I've been reading an interesting paper, "Referendum, Response and Consequences for Sudan: The Game between Juba and Khartoum" by Ibrahim Elbadawi, Gary Milante and Costantino Pischedda, part of the Development Research Group at the World Bank. I'll call the authors EMP for short from now on.
EMP start by using a simple model of strategic interaction to model the likely unfolding of actions after the referendum. Juba (representing the elite of the SPLM, the "deciders" of how the South should vote) first decides whether to secede. If they secede, then Khartoum (representing the NCP regime) decides on war or peace. Obviously the payoffs are crucial here. EMP assume that "under unity the expected payoff to Khartoum is tax revenue plus oil less military expenditures ... and the expected payoff to Juba is tax revenue plus oil less military expenditures ... In the event of partition and peaceful response from Khartoum, the expected payoff is simply tax revenues for Khartoum less military expenditures ... and tax and oil revenues for Juba less military expenditures..." In the event Khartoum goes to war, captures some of the oil revenue, and both sides bear losses proportional to their pre-referndum investments in military capacity.
Oddly, EMP don't model the game as explicitly starting with military investment, which temporally occus before the referendum. They refer to those investments as talking place in a "pre-game" period. (EMP report various estimates of military expenditures and suggest that these were on the order of $1 billion for the north and $500 million of the south, in 2007; the north's army, SAF, is on the order of 100,000 troops, while the army of the south, the SPLA, is about 30,000 troops, and both sides have alliances with informal and rebel fighting groups of sizes difficult to estimate.)
The analysis of the game is largely common-sense: both sides will invest heavily in the military pre-referendum, and the outcome of the referendum then depends on Juba's assessment of its military capacity relative to Khartoum. We did not need a model to understand that.

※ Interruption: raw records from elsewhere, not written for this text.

-- ==== Sys2Proof/Tests/Slice0.lean ====
section
/-!
SUPPORT. Tests: the manual's own worked cases, one step each, the refusals of `Instr.WellFormed`, and for the statements that have
hypotheses a concrete state and operands that meet them (theorems named `test_witness_…`).
-/

namespace Sys2Proof.Tests

open Sys2Proof.Machine

/-! ## Helpers -/

/-- The state a command leaves. -/
def after (c : Instr) (s : State) : State :=
  match exec c s with
  | .next t => t
  | .fault _ => s
  | .refused _ => s

/-- Station 214 of the manual's worked sequences (chapter 5, 5.10; chapter 8, 8.6; chapter 9, 9.7). -/
def station214 : Settings :=
  { stationId := 214, homeRoom := 214, zone := 6, policy := .limit, roomName := [], lookAhead := 30, panelInterval := 5
    links := [{ index := 0, neighbour := 213, zone := 6, glyph := 0, length := 40, stairs := false },
      { index := 1, neighbour := 215, zone := 6, glyph := 1, length := 35, stairs := false },
      { index := 2, neighbour := 301, zone := 9, glyph := 2, length := 120, stairs := true }]
    directory := [300], filters := [] }

/-- It is in RUN at 1 Mbit/s, with a Local Port. -/
def run : State :=
  { State.reset with
    mode := .run, straps := { lineRate := true, listenOnly := false, prog := false, portEn := true }
    settings := station214 }

/-- Station 73 of the acceptance and eviction examples (chapter 2, 2.5; chapter 4, 4.14). -/
def station73 : Settings :=
  { Settings.reset with stationId := 73, directory := [300, 301], filters := [{ value := 320, mask := 1008 }] }

/-- A session record. -/
def session (publisher number version day startMin endMin : Nat) (rooms : List Nat) : SessionRecord :=
  { publisher := publisher, number := number, version := version, status := .normal, plenary := false, rooms := rooms
    day := day, startMin := startMin, endMin := endMin, movedTo := none, title := [], track := none, speaker := none }

/-- A tombstone. -/
def tombstone (publisher number version : Nat) (rooms : List Nat) : SessionRecord :=
  { session publisher number version 0 0 0 rooms with status := .withdrawn }

/-- An entry that arrived at 0. -/
def entry (slot : Nat) (r : SessionRecord) : SessionEntry :=
  { slot := slot, record := r, arrival := 0, isLocal := false, nextRefresh := none, expiry := none }

/-- The entry of a slot as a read returns it. -/
def seen (slot : Nat) (r : SessionRecord) : Option SessionView :=
  some { slot := slot, record := r, arrival := slot, isLocal := false, tombstone := false, changed := false }

/-- A queued frame, PENDING on both lines. -/
def queued (seq : Nat) (b : Body) : TxFrame :=
  { seq := seq, refresh := false, prompt := false, body := b, started := false, markA := .pending, markB := .pending
    curA := false, curB := false }

/-- A frame of the Inbound Queue from a source. -/
def heard (source : Nat) (b : Body) : InFrame :=
  { source := source, seq := 0, refresh := false, prompt := false, body := b, arrival := none }

/-- An advert value. -/
def finite (metres hops via : Nat) : AdvValue := { cost := .finite metres hops, via := via }

/-- A link of a length in zone 4 to station 9. -/
def link (length : Nat) (stairs : Bool) : Link :=
  { index := 0, neighbour := 9, zone := 4, glyph := 0, length := length, stairs := stairs }

/-! ## Well-formedness and decoding -/

/-- A draw comes from a window of at most 256. -/
theorem test_wf_draw : (Instr.lineIdleGap .a 255).WellFormed = true ∧ (Instr.lineIdleGap .a 256).WellFormed = false := by
  decide

/-- A frame is at most its header, the body bytes its header calls for (R22), were it 255 of them (R23), and the CRC. -/
theorem test_wf_frame :
    let frame (len : Byte) (rest : Nat) := Instr.frameEnd .a ([1, 0, 0, 9, 0, len] ++ List.replicate rest 0)
    (frame 255 257).WellFormed = true ∧ (frame 255 258).WellFormed = false ∧ (frame 241 0).WellFormed = true ∧
      (frame 0 2).WellFormed = true ∧ (frame 0 3).WellFormed = false := by decide +kernel

/-- Slots are 0..63. -/
theorem test_wf_slots : (Instr.refreshDue 63).WellFormed = true ∧ (Instr.refreshDue 64).WellFormed = false ∧
    (Instr.tombstoneExpiry 64).WellFormed = false := by decide

/-- Sources are 16-bit numbers: no rule keeps a frame from outside 1 to 4000 out (log 37). -/
theorem test_wf_source : (Instr.contributionExpiry 65535).WellFormed = true ∧
    (Instr.contributionExpiry 65536).WellFormed = false := by decide

/-- The two forms of READ SESSION are told apart by the first body byte. -/
theorem test_wf_readSession : (Instr.readSessionByIndex [0xFF]).WellFormed = false ∧
    (Instr.readSessionNextChanged [0x3F]).WellFormed = false ∧ (Instr.readSessionNextChanged []).WellFormed = false := by
  decide

/-- 0x0D names VERIFY WORD; the first code that names no request is 0x0E. -/
theorem test_wf_code : (Instr.requestCodeNamesNoRequest 0x0D []).WellFormed = false ∧
    (Instr.requestCodeNamesNoRequest 0x0E []).WellFormed = true := by decide

/-- The table gives no row any bits. -/
theorem test_noWordSpells : decodeTableWord 8 0x05 = none ∧ decodeTableWord 0 0 = none := by decide

/-! ## Layouts (chapter 12) -/

/-- The polynomial of R1 with initial value all ones, not reflected, not inverted: its published check value. -/
theorem test_crc_checkValue :
    crc16 [0x31, 0x32, 0x33, 0x34, 0x35, 0x36, 0x37, 0x38, 0x39] = 0x29B1#16 := by decide +kernel

/-- R22, R23: a whole frame, a cut one, one with a flipped bit, and a body length of 241. -/
theorem test_frame_checks :
    (parseFrame (frameBytes 4 0 9 5 [1, 2])).isSome = true ∧ parseFrame ((frameBytes 4 0 9 5 [1, 2]).dropLast) = none ∧
      parseFrame (((frameBytes 4 0 9 5 [1, 2]).take 6 ++ [3]) ++ (frameBytes 4 0 9 5 [1, 2]).drop 7) = none ∧
      parseFrame (4 :: 0 :: 0 :: 9 :: 5 :: 241 :: List.replicate 243 0) = none := by decide +kernel

/-- Chapter 10, 10.5: the record checks at each stage of programming. -/
theorem test_record_checks :
    let w (id last marker : Word) (a : Nat) : Word :=
      if a = 0 then id else if a = 1 then 54919#16 - id else if a = 62 then last else if a = 63 then marker else 0
    validateRecord (fun _ => 0xFFFF) = some .blank ∧ validateRecord (w 214 0x2979 0xFFFF) = some .blank ∧
      validateRecord (w 214 0 0) = some .checksum ∧ validateRecord (w 4095 0x2979 0) = some .badId ∧
      validateRecord (w 214 0x2979 0) = none := by decide +kernel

EMP then move to some asymmetric information scenario, and reasonably conclude that more information (census, resolution of Abyei boundary dispute, oil revenue transparency, etc.) would reduce the likelihood of conflict because if conflict is valued less than partition then they will be less likely to go to war. Of course, the analysis compares moving from lack of information to complete information, whereas in reality the extra information means moving from a situation of lots of asymmetric information to one with less asymmetric information, and where information that is revealed updates prior probabilities about the world. If priors suggested that war would be unwinnable, and more information revealed that war was more likely to be winnable, then the greater information could paradoxically increase the chances of war. But EMP do not consider this possibility.
The more interesting part of the paper comes next, when they take issue with the Collier et al proposition that elections are bad for peace in transitions from conflict and repression to greater political openness. EMP argue that it is likely that the planned 2009 elections (now scheduled for 2010) can lend legitimact to Khartoum, enabling it to credibly commit to lower military expenditures and hence a peaceful outcome from the referendum, possibly even unity. EMP note that the marginal effects on well-being outcomes are likely to be high if military spending is diverted to anti-poverty programs.
The paper concludes with a wish list of lots of good things that could make things better (more northern opposition party involvement and deal-making to give NCP a soft-landing to encourage democratization, a third referendum option of confederation, more efforts to increase integration between north and south, etc.), and reads more like one of those "people of good will" documents than "analysis".